Wednesday, April 07, 2010

poking holes in trojans

it seems like only days ago when this blog's longest comment thread in recent memory drew to a close after a heated discussion on the definition of trojan and now it seems that not long after both chet wisniewski and david harley posted blog entries featuring that very classification.

not only that but chet's usage of the word as an umbrella term for all non-replicative malware doesn't seem to match david's usage - nor does it agree with my definition (which i imagine probably doesn't exactly match david's either). all of which just goes to show that there really isn't a universally agreed upon definition of trojan. no matter which definition you use there are always some problems with it.

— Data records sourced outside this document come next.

/-- An evaluated line is asserted exactly when a category is eligible after the evaluation (R153). -/
theorem line_evalLines (mode : Nesting) (u : AlertUnit) (st : Station) :
    (alertAt (evalLines mode u) st).line = true ↔ ∃ c, eligible mode (evalLines mode u) st c = true := by
  have he : ∀ c, eligible mode (evalLines mode u) st c = eligible mode u st c := fun c =>
    eligible_congr (fun c => by rw [catAt_evalLines]) (fun x => by rw [alertAt_evalLines]; exact ⟨rfl, rfl⟩) st c
  rw [alertAt_evalLines]
  simp only [he, List.any_eq_true]
  constructor
  · rintro ⟨c, -, h⟩; exact ⟨c, h⟩
  · rintro ⟨c, h⟩; exact ⟨c, by cases c <;> simp [allCategories], h⟩

theorem mem_insertElement (e x : Element) (l : List Element) : x ∈ insertElement e l ↔ x = e ∨ x ∈ l := by
  induction l with
  | nil => simp [insertElement]
  | cons y ys ih =>
    unfold insertElement
    split
    · simp
    · split
      · next h => subst h; simp
      · simp only [List.mem_cons, ih]; tauto

theorem mem_unionElements (x : Element) (a b : List Element) : x ∈ unionElements a b ↔ x ∈ a ∨ x ∈ b := by
  induction a with
  | nil => simp [unionElements]
  | cons y ys ih =>
    have : unionElements (y :: ys) b = insertElement y (unionElements ys b) := rfl
    rw [this, mem_insertElement, ih, List.mem_cons]
    tauto

/-- The categories after a raise (R151). -/
theorem catAt_raiseIn (mode : Nesting) (c d : Category) (e : Element) (u : AlertUnit) :
    catAt (raiseIn mode c e u) d
      = if d = c then { latch := true, pending := insertElement e (catAt u c).pending } else catAt u d := by
  rw [raiseIn, catAt_evalLines, catAt_setCat]

/-- A raise leaves every station's mask, service stack and silence count (R151). -/
theorem alertAt_raiseIn (mode : Nesting) (c : Category) (e : Element) (u : AlertUnit) (st : Station) :
    (alertAt (raiseIn mode c e u) st).mask = (alertAt u st).mask
      ∧ (alertAt (raiseIn mode c e u) st).stack = (alertAt u st).stack
      ∧ (alertAt (raiseIn mode c e u) st).silence = (alertAt u st).silence := by
  rw [raiseIn, alertAt_evalLines]
  exact ⟨rfl, rfl, rfl⟩

theorem line_raiseIn (mode : Nesting) (c : Category) (e : Element) (u : AlertUnit) (st : Station) :
    (alertAt (raiseIn mode c e u) st).line = true ↔ ∃ d, eligible mode (raiseIn mode c e u) st d = true :=
  line_evalLines mode _ st

/-! ## What every operation of a change keeps -/

/-- What no notice within a change touches: the waiting commands, the open moments, the port, settings and clock, the
budgets, and every station's mask, service stack and silence count; a pending set only grows. -/
structure Keeps (s t : State) : Prop where
  pending : t.pending = s.pending
  moments : t.moments = s.moments
  port : t.port = s.port
  settings : t.run.settings = s.run.settings
  second : t.run.second = s.run.second
  minutePhase : t.run.minutePhase = s.run.minutePhase
  yardMinute : t.run.yardMinute = s.run.yardMinute
  budget : ∀ f, (feederAt t f).budget = (feederAt s f).budget
  stations : ∀ st, (alertAt t.alert st).mask = (alertAt s.alert st).mask
    ∧ (alertAt t.alert st).stack = (alertAt s.alert st).stack
    ∧ (alertAt t.alert st).silence = (alertAt s.alert st).silence
  raised : ∀ c e, e ∈ (catAt s.alert c).pending → e ∈ (catAt t.alert c).pending

/-- Every bay but one keeps its record. -/
def KeepsOthers (b : Bay) (s t : State) : Prop := ∀ c, c ≠ b → bayAt t c = bayAt s c

theorem Keeps.refl (s : State) : Keeps s s :=
  ⟨rfl, rfl, rfl, rfl, rfl, rfl, rfl, fun _ => rfl, fun _ => ⟨rfl, rfl, rfl⟩, fun _ _ h => h⟩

that being said, there are some ideas in chet's post that mirror topics brought up in the aforementioned comment thread and that i think should be brought out front and center.

starting with the low-hanging fruit, let's look chet's example of a trojan that you don't have to execute in order to become a victim of - that being the drive-by download. now i realize that my computer science background has allowed me to develop some rather transcendent notions of what execution means (even going beyond this), but i really don't think one needs to go that far to get the concept that when you open a web page you're executing it's contents. a web page is a container for data and a wide variety of executable content (from javascript to flash to activex to silverlight, etc) and, rather than bog down the user experience with endless prompts to execute this, that, and the other thing, browser developers decided that opening a webpage should result in the execution of whatever executable content it contains. this is something that doesn't get nearly as much attention as it probably should and as a result most people aren't aware of this rather significant detail (otherwise more people would be using noscript) and consequently make bad decisions about how to use the web. i expect that chet himself is all too aware of the executable potential of web content but he's not passing that knowledge on to the reader when he tells them that drive-by downloads don't require any user interaction. the user opened the page in the first place (or opened another page that lead to the drive-by download page being opened) so they did interact in the sense of executing something. clicking a link in your web browser isn't that much different than clicking an *.exe in your file browser, and if more people understood that they might be more careful online.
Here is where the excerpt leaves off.